Impactos do frio nos sistemas do trator

Segundo Everton Fabiano Rodrigues, coordenador de pós-vendas e peças de reposição da Agritech, as baixas temperaturas afetam diretamente componentes importantes dos tratores. A bateria perde eficiência, o óleo motor fica mais viscoso, o diesel pode formar cristais, o sistema de arrefecimento corre risco de congelamento se o aditivo estiver ausente, e o sistema hidráulico pode apresentar falhas caso o fluido esteja vencido ou com nível inadequado.

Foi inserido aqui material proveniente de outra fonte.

theorem execHoldoverLimitExpiry_keeps {s0 : State} (h0 : Keeps q s0) :
    OutKeeps q (execHoldoverLimitExpiry s0) := by
  unfold execHoldoverLimitExpiry
  with_reducible repeat' first | assumption | apply State.setBit_keeps | apply State.raiseOnce_keeps | apply keeps_ite | apply keeps_next

theorem execPpsInEdge_keeps {x0} {x1} {s2 : State} (h2 : Keeps q s2) :
    OutKeeps q (execPpsInEdge x0 x1 s2) := by
  unfold execPpsInEdge
  with_reducible repeat' first | assumption | apply State.setBit_keeps | apply State.put_keeps | apply keeps_ite | apply keeps_next

theorem execPpsOutPulse_keeps {x0} {s1 : State} (h1 : Keeps q s1) :
    OutKeeps q (execPpsOutPulse x0 s1) := by
  unfold execPpsOutPulse
  with_reducible repeat' first | assumption | apply State.send_keeps | apply keeps_ite | apply keeps_next | apply outKeeps_ite | (fail_if_no_progress apply keeps_upd) | (refine keeps_snd (by assumption) ?_) | (refine keeps_fst (by assumption) ?_) | (refine keeps_out (by assumption) ?_) | split

theorem State.setTsQueue_keeps {s0 : State} {x1} {x2} (h0 : Keeps q s0) :
    Keeps q (State.setTsQueue s0 x1 x2) := by
  unfold State.setTsQueue
  with_reducible repeat' first | assumption | apply State.put_keeps | apply keeps_ite | (fail_if_no_progress apply keeps_upd)

theorem execTsFrameSent_keeps {x0} {x1} {s2 : State} (h2 : Keeps q s2) :
    OutKeeps q (execTsFrameSent x0 x1 s2) := by
  unfold execTsFrameSent
  with_reducible repeat' first | assumption | apply State.count_keeps | apply State.setTsQueue_keeps | apply State.setBit_keeps | apply keeps_ite | apply keeps_next

theorem execTsQueueEntryRead_keeps {x0} {s1 : State} (h1 : Keeps q s1) :
    OutKeeps q (execTsQueueEntryRead x0 s1) := by
  unfold execTsQueueEntryRead
  with_reducible repeat' first | assumption | apply State.reply_keeps | apply State.answer_keeps | apply State.setTsQueue_keeps | apply State.count_keeps | apply keeps_ite | apply keeps_next | apply outKeeps_ite | (fail_if_no_progress apply keeps_upd) | (refine keeps_snd (by assumption) ?_) | (refine keeps_fst (by assumption) ?_) | (refine keeps_out (by assumption) ?_) | split

theorem State.idle_keeps {s0 : State} (h0 : Keeps q s0) :
    Keeps q (State.idle s0) := by
  unfold State.idle
  with_reducible repeat' first | assumption | apply State.count_keeps

/-! ### Machine/Plant.lean -/

theorem execAnnounceSend_keeps {s0 : State} (h0 : Keeps q s0) :
    OutKeeps q (execAnnounceSend s0) := by
  unfold execAnnounceSend
  with_reducible repeat' first | assumption | apply State.sendFrame_keeps | apply keeps_ite | apply keeps_next

theorem State.setPartners_keeps {s0 : State} {x1} (h0 : Keeps q s0) :
    Keeps q (State.setPartners s0 x1) := by
  unfold State.setPartners
  with_reducible repeat' first | assumption | apply State.put_keeps | apply State.store_keeps | apply keeps_ite | (fail_if_no_progress apply keeps_upd)

theorem execAnnounceReceive_keeps {x0} {x1} {x2} {s3 : State} (h3 : Keeps q s3) :
    OutKeeps q (execAnnounceReceive x0 x1 x2 s3) := by
  unfold execAnnounceReceive
  with_reducible repeat' first | assumption | apply State.setBit_keeps | apply State.raiseOnce_keeps | apply State.setPartners_keeps | apply State.setBitIf_keeps | apply keeps_ite | apply keeps_next | apply outKeeps_ite | (fail_if_no_progress apply keeps_upd)

theorem execPartnerLost_keeps {x0} {x1} {s2 : State} (h2 : Keeps q s2) :
    OutKeeps q (execPartnerLost x0 x1 s2) := by
  unfold execPartnerLost
  with_reducible repeat' first | assumption | apply State.setPartners_keeps | apply State.setBit_keeps | apply keeps_ite | apply keeps_next
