-- ==== Sys2Proof/Laws/KeepsCommands.lean ====
section
/-! SUPPORT. The operations and meanings of Machine/Effects.lean, Commit.lean, Direct.lean, HostQ.lean, Boot.lean, Tick.lean keep the
canonical form and the queue. -/

namespace Sys2Proof.Machine

variable {q : List Instr}

/-! ### Machine/Effects.lean -/

theorem State.limitWritten_keeps {s0 : State} {x1} {x2} (h0 : Keeps q s0) :
    Keeps q (State.limitWritten s0 x1 x2) := by
  unfold State.limitWritten
  with_reducible repeat' first | assumption | apply State.setAxis_keeps | apply State.replan_keeps | apply keeps_ite

theorem State.wrote_keeps {s0 : State} {x1} (h0 : Keeps q s0) :
    Keeps q (State.wrote s0 x1) := by
  unfold State.wrote
  with_reducible repeat' first | assumption | apply State.limitWritten_keeps | apply State.canModeWritten_keeps | apply keeps_ite | (fail_if_no_progress apply keeps_upd) | (refine keeps_snd (by assumption) ?_) | (refine keeps_fst (by assumption) ?_) | (refine keeps_out (by assumption) ?_) | split

theorem State.camWritten_keeps {s0 : State} {x1} {x2} {x3} (h0 : Keeps q s0) :
    Keeps q (State.camWritten s0 x1 x2 x3) := by
  unfold State.camWritten
  with_reducible repeat' first | assumption | apply State.setGraft_keeps | apply keeps_ite

theorem State.applyValue_keeps {s0 : State} {x1} (h0 : Keeps q s0) :
    Keeps q (State.applyValue s0 x1) := by
  unfold State.applyValue
  with_reducible repeat' first | assumption | apply State.store_keeps | apply State.camWritten_keeps | apply State.put_keeps | apply keeps_ite

theorem State.applyValues_keeps {s0 : State} {x1} (h0 : Keeps q s0) :
    Keeps q (State.applyValues s0 x1) := by
  unfold State.applyValues
  with_reducible repeat' first | assumption | apply State.applyValue_keeps | apply keeps_ite | apply keeps_foldl

theorem State.pendingConfig_keeps {s0 : State} (h0 : Keeps q s0) :
    Keeps q (State.pendingConfig s0) := by
  unfold State.pendingConfig
  with_reducible repeat' first | assumption | apply State.applyValues_keeps | apply keeps_ite | apply keeps_foldl | (intro _ _ _)

theorem State.deriveStage_keeps {s0 : State} {x1} (h0 : Keeps q s0) :
    Keeps q (State.deriveStage s0 x1) := by
  unfold State.deriveStage
  with_reducible repeat' first | assumption | apply State.put_keeps

theorem State.deriveCores_keeps {s0 : State} (h0 : Keeps q s0) :
    Keeps q (State.deriveCores s0) := by
  unfold State.deriveCores
  with_reducible repeat' first | assumption | apply State.each_keeps | apply State.put_keeps | apply keeps_ite | (intro _ _ _)

theorem State.deriveKernels_keeps {s0 : State} (h0 : Keeps q s0) :
    Keeps q (State.deriveKernels s0) := by
  unfold State.deriveKernels
  with_reducible repeat' first | assumption | apply State.each_keeps | apply State.put_keeps | apply keeps_ite | (intro _ _ _)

Checklist de manutenção para o inverno

Para orientar os produtores, Rodrigues destaca pontos essenciais para a revisão dos equipamentos:

  • Testar a carga da bateria, limpar terminais e verificar motor de arranque e alternador.
  • Checar o nível e concentração do aditivo no radiador, além de inspeccionar mangueiras, válvulas e vazamentos no sistema de arrefecimento.
  • No sistema de combustível, usar aditivos anticongelantes e antibactericidas no diesel, drenar sedimentador e conferir filtros, especialmente em regiões frias.
  • Avaliar nível e viscosidade do óleo do motor e antecipar a troca se necessário.
  • Verificar pressão e desgaste dos pneus, pois o frio reduz a calibragem.
  • Inspecionar funcionamento da transmissão, engates, levante e sistema hidráulico, além de buscar vazamentos.
  • Conferir iluminação, painel de controle e condições da cabine para garantir segurança em dias nublados ou com neblina.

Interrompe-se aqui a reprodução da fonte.